This exercise is easier with the class grammar since there are no inherited attributes. We again assume that the lexer has defined NUM.value (it is likely a field in the numbers table entry for the token NUM). The goal is to augment the identifier table entry for ID to include the type and size information found in the declaration. This can be written two ways.

  1. addType(ID.entry,ty.type)
    addSize(ID.entry,ty.size)
  2. ID.entry.type=ty.type
    ID.entry.size=ty.size
The two notations mean the same thing, namely the type component of the identifier table entry for ID is set to t.type (and similarly for size). It is common to write it the first way. (In the table ID.entry is di.entry, but they are equal.)

Recall that addType is viewed as synthesized since its parameters come from the RHS, i.e., from children of this node.

addType has a side effect (it modifies the identifier table) so we must ensure that we do not use this table value before it is calculated.

When do we use this value?
Answer: When we evaluate expressions, we will need to look up the types of objects.

How can we ensure that the type has already been determined and saved?
Answer: We will need to enforce declaration before use. So, in expression evaluation, we should check the entry in the identifier table to be sure that the type has already been set. example 6.3.4-1

Example 1:
As a simple example, let us construct, on the board, the parse tree for the scalar declaration
      y : int ;
We get the diagram at the right, in which I have also shown the effects of the semantic rules.

Note specifically the effect of the addType and addSize functions on the identifier table.

example 6.3.4-2

Example 2:
For our next example we choose the array declaration
    a : array [7] of int ;
The result is again shown on the right. The green numbers show the value of t.size and the blue number shows the value of NUM.value.

Example 3:
For our final example in this section we combine the two previous declarations into the following simple complete program. In this example we show only the parse tree. In the next section we consider the semantic actions as well.

example 6.3.4-3

    Procedure P1 is
      y : int;
      a : array [7] of real;
    begin
    end;
  

We observe several points about this example.
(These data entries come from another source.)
-- ==== Sys2Proof/Laws/Outbound.lean ====
section
/-! SUPPORT. What the arbiter and the answering of a request do, said once (R133, R169, R172 to R174). -/

namespace Sys2Proof.Machine

/-! ### The arbiter: what it leaves -/

@[simp] theorem State.begin_pending (s : State) (c : Option Transmission) :
    (s.begin c).pending = s.pending := rfl
@[simp] theorem State.begin_slots (s : State) (c : Option Transmission) :
    (s.begin c).slots = s.slots := rfl
@[simp] theorem State.begin_profiles (s : State) (c : Option Transmission) :
    (s.begin c).profiles = s.profiles := rfl
@[simp] theorem State.begin_rateTable (s : State) (c : Option Transmission) :
    (s.begin c).rateTable = s.rateTable := rfl
@[simp] theorem State.begin_trackSetup (s : State) (c : Option Transmission) :
    (s.begin c).trackSetup = s.trackSetup := rfl
@[simp] theorem State.begin_energy (s : State) (c : Option Transmission) :
    (s.begin c).energy = s.energy := rfl
@[simp] theorem State.begin_ranker (s : State) (c : Option Transmission) :
    (s.begin c).ranker = s.ranker := rfl
@[simp] theorem State.begin_placers (s : State) (c : Option Transmission) :
    (s.begin c).placers = s.placers := rfl
@[simp] theorem State.begin_dlBudget (s : State) (c : Option Transmission) :
    (s.begin c).dlBudget = s.dlBudget := rfl
@[simp] theorem State.begin_dlSpent (s : State) (c : Option Transmission) :
    (s.begin c).dlSpent = s.dlSpent := rfl
@[simp] theorem State.begin_monitor (s : State) (c : Option Transmission) :
    (s.begin c).monitor = s.monitor := rfl
@[simp] theorem State.begin_draws (s : State) (c : Option Transmission) :
    (s.begin c).draws = s.draws := rfl
@[simp] theorem State.begin_link_baud1 (s : State) (c : Option Transmission) :
    (s.begin c).link.baud1 = s.link.baud1 := rfl
@[simp] theorem State.begin_link_baud0 (s : State) (c : Option Transmission) :
    (s.begin c).link.baud0 = s.link.baud0 := rfl
@[simp] theorem State.begin_link_lineRate (s : State) (c : Option Transmission) :
    (s.begin c).link.lineRate = s.link.lineRate := rfl
@[simp] theorem State.begin_link_resetHeld (s : State) (c : Option Transmission) :
    (s.begin c).link.resetHeld = s.link.resetHeld := rfl
@[simp] theorem State.begin_link_rxAwaitIdle (s : State) (c : Option Transmission) :
    (s.begin c).link.rxAwaitIdle = s.link.rxAwaitIdle := rfl
@[simp] theorem State.begin_link_rx (s : State) (c : Option Transmission) :
    (s.begin c).link.rx = s.link.rx := rfl
@[simp] theorem State.begin_link_accepted (s : State) (c : Option Transmission) :
    (s.begin c).link.accepted = s.link.accepted := rfl
@[simp] theorem State.begin_link_decoding (s : State) (c : Option Transmission) :
    (s.begin c).link.decoding = s.link.decoding := rfl
@[simp] theorem State.begin_link_answers (s : State) (c : Option Transmission) :
    (s.begin c).link.answers = s.link.answers := rfl
@[simp] theorem State.begin_link_device (s : State) (c : Option Transmission) :
    (s.begin c).link.device = s.link.device := rfl
@[simp] theorem State.begin_link_alerts (s : State) (c : Option Transmission) :
    (s.begin c).link.alerts = s.link.alerts := rfl
@[simp] theorem State.begin_link_mask (s : State) (c : Option Transmission) :
    (s.begin c).link.mask = s.link.mask := rfl
@[simp] theorem State.begin_link_restart (s : State) (c : Option Transmission) :
    (s.begin c).link.restart = s.link.restart := rfl
@[simp] theorem State.begin_assemblers (s : State) (c : Option Transmission) :
    (s.begin c).notices.assemblers = s.notices.assemblers := rfl

@[simp] theorem State.arbitrate_pending (s : State) : s.arbitrate.pending = s.pending := rfl
@[simp] theorem State.arbitrate_slots (s : State) : s.arbitrate.slots = s.slots := rfl
@[simp] theorem State.arbitrate_profiles (s : State) : s.arbitrate.profiles = s.profiles := rfl
@[simp] theorem State.arbitrate_rateTable (s : State) : s.arbitrate.rateTable = s.rateTable := rfl
@[simp] theorem State.arbitrate_trackSetup (s : State) :
    s.arbitrate.trackSetup = s.trackSetup := rfl
@[simp] theorem State.arbitrate_energy (s : State) : s.arbitrate.energy = s.energy := rfl
@[simp] theorem State.arbitrate_ranker (s : State) : s.arbitrate.ranker = s.ranker := rfl
@[simp] theorem State.arbitrate_placers (s : State) : s.arbitrate.placers = s.placers := rfl
@[simp] theorem State.arbitrate_dlBudget (s : State) : s.arbitrate.dlBudget = s.dlBudget := rfl
@[simp] theorem State.arbitrate_dlSpent (s : State) : s.arbitrate.dlSpent = s.dlSpent := rfl
@[simp] theorem State.arbitrate_monitor (s : State) : s.arbitrate.monitor = s.monitor := rfl
@[simp] theorem State.arbitrate_draws (s : State) : s.arbitrate.draws = s.draws := rfl
@[simp] theorem State.arbitrate_link_baud1 (s : State) :
    s.arbitrate.link.baud1 = s.link.baud1 := rfl
@[simp] theorem State.arbitrate_link_baud0 (s : State) :
    s.arbitrate.link.baud0 = s.link.baud0 := rfl
@[simp] theorem State.arbitrate_link_lineRate (s : State) :
    s.arbitrate.link.lineRate = s.link.lineRate := rfl
@[simp] theorem State.arbitrate_link_resetHeld (s : State) :
    s.arbitrate.link.resetHeld = s.link.resetHeld := rfl
@[simp] theorem State.arbitrate_link_rxAwaitIdle (s : State) :
    s.arbitrate.link.rxAwaitIdle = s.link.rxAwaitIdle := rfl
@[simp] theorem State.arbitrate_link_rx (s : State) : s.arbitrate.link.rx = s.link.rx := rfl
@[simp] theorem State.arbitrate_link_accepted (s : State) :
    s.arbitrate.link.accepted = s.link.accepted := rfl
@[simp] theorem State.arbitrate_link_decoding (s : State) :
    s.arbitrate.link.decoding = s.link.decoding := rfl
@[simp] theorem State.arbitrate_link_answers (s : State) :
    s.arbitrate.link.answers = s.link.answers := rfl
@[simp] theorem State.arbitrate_link_device (s : State) :
    s.arbitrate.link.device = s.link.device := rfl
@[simp] theorem State.arbitrate_link_alerts (s : State) :
    s.arbitrate.link.alerts = s.link.alerts := rfl
@[simp] theorem State.arbitrate_link_mask (s : State) : s.arbitrate.link.mask = s.link.mask := rfl
@[simp] theorem State.arbitrate_link_restart (s : State) :
    s.arbitrate.link.restart = s.link.restart := rfl
@[simp] theorem State.arbitrate_assemblers (s : State) :
    s.arbitrate.notices.assemblers = s.notices.assemblers := rfl

/-- Marking the head leaves the notices. -/
theorem markGrantHead_blank (es : List GrantEntry) :
    ((markGrantHead es).map fun e => { e with mark := Mark.waiting })
      = es.map fun e => { e with mark := Mark.waiting } := by
  cases es <;> rfl

/-- Marking the head leaves the notices. -/
theorem markGeneralHead_blank (es : List GeneralEntry) :
    ((markGeneralHead es).map fun e => { e with mark := Mark.waiting })
      = es.map fun e => { e with mark := Mark.waiting } := by
  cases es <;> rfl

/-- A choice of the arbiter changes nothing but the message on TXD and the marks. -/
@[simp] theorem State.offLine_begin (s : State) (c : Option Transmission) :
    (s.begin c).offLine = s.offLine := by
  have h1 : ((s.begin c).notices.grants.map fun e => { e with mark := Mark.waiting })
      = s.notices.grants.map fun e => { e with mark := Mark.waiting } := by
    unfold State.begin
    dsimp only
    split
    · exact markGrantHead_blank _
    · rfl
  have h2 : ((s.begin c).notices.general.map fun e => { e with mark := Mark.waiting })
      = s.notices.general.map fun e => { e with mark := Mark.waiting } := by
    unfold State.begin
    dsimp only
    split
    · exact markGeneralHead_blank _
    · rfl
  unfold State.offLine
  rw [h1, h2]
  rfl

/-- The arbiter changes nothing but the message on TXD and the marks. -/
@[simp] theorem State.offLine_arbitrate (s : State) : s.arbitrate.offLine = s.offLine :=
  State.offLine_begin s _

/-- The same, with the answering side blanked too. -/
@[simp] theorem State.inner_begin (s : State) (c : Option Transmission) :
    (s.begin c).inner = s.inner := by
  unfold State.inner
  rw [State.offLine_begin]

/-- The same, with the answering side blanked too. -/
@[simp] theorem State.inner_arbitrate (s : State) : s.arbitrate.inner = s.inner :=
  State.inner_begin s _

/-- A choice of nothing changes nothing. -/
@[simp] theorem State.begin_none (s : State) : s.begin none = s := by
  unfold State.begin; simp

/-- With a message being sent, or held in reset, or with a restart's reset due, nothing is chosen. -/
theorem State.choice_none (s : State) (b : Bool)
    (h : s.link.tx.isSome = true ∨ s.link.resetHeld = true ∨ s.link.restart = .resetDue) :
    s.choice b = none := by
  unfold State.choice
  rw [if_pos]
  rcases h with h | h | h <;> simp [h]

/-- A message being sent is not disturbed (R174). -/
theorem State.arbitrate_of_busy (s : State) (h : s.link.tx.isSome = true) : s.arbitrate = s := by
  unfold State.arbitrate
  rw [State.choice_none s false (.inl h), State.begin_none]

/-! ### The summary (R172) -/

/-- The summary depends on these blocks alone. -/
theorem State.summary_congr (s t : State) (h1 : s.link.device = t.link.device)
    (h2 : s.ranker = t.ranker) (h3 : s.energy = t.energy) (h4 : s.slots = t.slots)
    (h5 : s.link.alerts = t.link.alerts) : s.summary = t.summary := by
  unfold State.summary State.inFlight State.liveCount State.subscriberAlert
  rw [h1, h2, h3, h4, h5]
  1. Since we have 2 declarations, we need to use the two productions involving the nonterminal declarations (ds)
        ds → d ds | ε
  2. An Euler-tree traversal of the tree will visit the declarations before visiting any statements (I know this example doesn't have any statements). Thus, if we are processing a statement and find an undeclared variable, we can signal an error since we know that there is no chance we will visit the declaration later.
  3. With multiple declarations, it will be necessary to determine the offset of each declared object.
  4. We will study an extension of this example in the next section. In particular, we will show the annotated parse tree, including calculations of the offset just mentioned.

6.3.5: Sequences of Declarations

Remark: Be careful to distinguish between three methods used to store and pass information.

  1. Attributes. These are variables in a phase of the compiler (the semantic analyzer a.k.a intermediate code generator).
  2. Identifier (and other) table. This holds longer lived data; often passed between phases.
  3. Run time storage. This is storage established by the compiler, but not used by the compiler. It is allocated and used during run time.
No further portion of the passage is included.